Additive manufacturing (AM) has transformed the field of metallic bone implants by enabling the production of patient-specific, biomimetic, and high-performance devices. This review focuses on the personalized design of bone implants using AM technologies, particularly selective laser melting and electron beam melting, which allow the fabrication of complex lattice structures that replicate the trabecular architecture of native bone. These architectures enhance load transfer, reduce stress shielding, and promote osseointegration. The review also explores current strategies and digital tools for biomimetic design, as well as numerical simulation methods—including finite element analysis, computational fluid dynamics, and multi-field coupling models—used to optimize implant geometry, porosity, and mechanical performance. Furthermore, recent clinical and preclinical data on in vivo functionality and biological integration are synthesized, with emphasis on the latest advancements to enhance functional outcomes.
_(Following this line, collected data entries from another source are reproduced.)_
/-- Five words at 0x2000, where the pc stands. -/
def code (ws : List (BitVec 32)) : State :=
  let bs := ws.flatMap (fun w => natLe 4 w.toNat)
  { mapped with
    th := { mapped.th with pc := 0x2000 }
    mem := (bs.zipIdx.map (fun e => (0x2000 + e.2, e.1))).filter (fun e => e.2 ≠ 0) }
noncomputable def fetches (s : State) (i : Instr) : Bool := match s.fetch with | .run j => decide (j = i) | _ => false
def wordIs (s : State) (o : Nat) (w : BitVec 32) : Bool := match s.wordAt o with | .ok v => decide (v = w) | .error _ => false
noncomputable def refuses (s : State) (sub : BitVec 8) : Bool := match s.fetch with | .trap x => decide (x = .illegal sub) | _ => false
def notPrefix (s : State) (k : Nat) : Bool := match s.wordAt k with | .ok p => !isPairPrefix p | .error _ => false
noncomputable def badPair (s : State) : Bool := match s.fetch with | .badPair _ _ => true | _ => false
theorem wit_StepRunsDecodedInstruction :
    (let s := code [0x0851BFFD]; s.sched = [] ∧ s.start.state ≠ 3 ∧ s.start.tripped = false ∧ s.tick.th.run = .running ∧
      s.tick.stopDone s.tick.cur = false ∧ s.tick.issueHeld = false ∧ fetches s.tick (.addi 5 6 (-3)) = true ∧
      wordIs s 0 0x0851BFFD = true ∧ wMajor 0x0851BFFD ≠ 0x3E ∧ notPrefix s 4 = true) ∧
    (let s := code [0xF8028301, 0xC060C205]; fetches s (.fxLong 6 5 (.two 2 3) 10 0) = true ∧ wordIs s 0 0xF8028301 = true ∧
      wordIs s 4 0xC060C205 = true ∧ wMajor 0xF8028301 = 0x3E ∧ notPrefix s 8 = true) ∧
    (let s := code [0x80424880, 0xF8000103, 0x80428881];
      fetches s (.pair ⟨.flt .add, 4, 8, .reg 9, none⟩ ⟨.flt .sub, 4, 8, .reg 10, none⟩) = true ∧ isPairPrefix 0xF8000103 = true ∧
      wordIs s 0 0x80424880 = true ∧ wordIs s 4 0xF8000103 = true ∧ wordIs s 8 0x80428881 = true) ∧
    refuses (code [0xFFFFFFFF]) 0x00 = true ∧ badPair (code [0x80424800, 0xF8000103, 0x80428881]) = true ∧
    (match ({ mapped with th := { mapped.th with pc := 0x40000000 } } : State).wordAt 0 with | .ok _ => false | .error x => decide (x.cause = 0x06)) = true ∧
    (let u := (({ code [0x0851BFFD] with sched := [.seat 7] } : State).tick.focus 7); u.th.run = .running ∧ u.stopDone u.cur = false ∧
      u.issueHeld = false) ∧ (Instr.gceilRaise 0).isEvent = true := by
  and_intros <;> decide +kernel
theorem wit_VectorIssueTraps : vtypeLegal 4 = false ∧ vtypeLegal vi.th.vt = true ∧ decide ((3 : VReg).toNat % 2 = 0) = false ∧ vi.th.nreg ≤ 8 ∧
    (∀ r ∈ [3, 1, 2], r < vi.th.nreg) ∧ (decide (vtFmt vf.th.vt ≤ 1) && portClear vf.th.vt) = false ∧ modP ⟨false, some ⟨false, true, none⟩⟩ = true := by
  and_intros <;> decide +kernel
theorem wit_DecodeEncode : (Instr.addi 5 6 (-3)).wf = true ∧ (Instr.addi 5 6 (-3)).isEvent = false ∧
    (Instr.fxLong 6 5 (.two 2 3) 10 0).wf = true ∧ (Instr.fxLong 6 5 (.two 2 3) 10 0).isEvent = false := by decide
theorem wit_StepKeepsMemoryCanonical : MemoryWf (code [0x0851BFFD]) ∧ (match step (code [0x0851BFFD]) with | .next _ => true | _ => false) = true := by
  unfold MemoryWf; decide +kernel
Altogether, the work provides a comprehensive roadmap for researchers and clinicians seeking to advance implant innovation and improve skeletal tissue repair.

Graphical abstract
Keywords
Additive manufacturing
Biomimetic implants
Electron beam melting
Lattice structures
Numerical simulation
Personalized bone implants
Selective laser melting
Funding
This work was supported by the Morocco–Switzerland bilateral program within the framework of the Memorandum of Understanding between the Ministry of Higher Education, Scientific Research and Innovation of the Kingdom of Morocco and the State Secretariat for Education, Research and Innovation of the Swiss Confederation.
Conflict of interest
The authors declare no competing interests.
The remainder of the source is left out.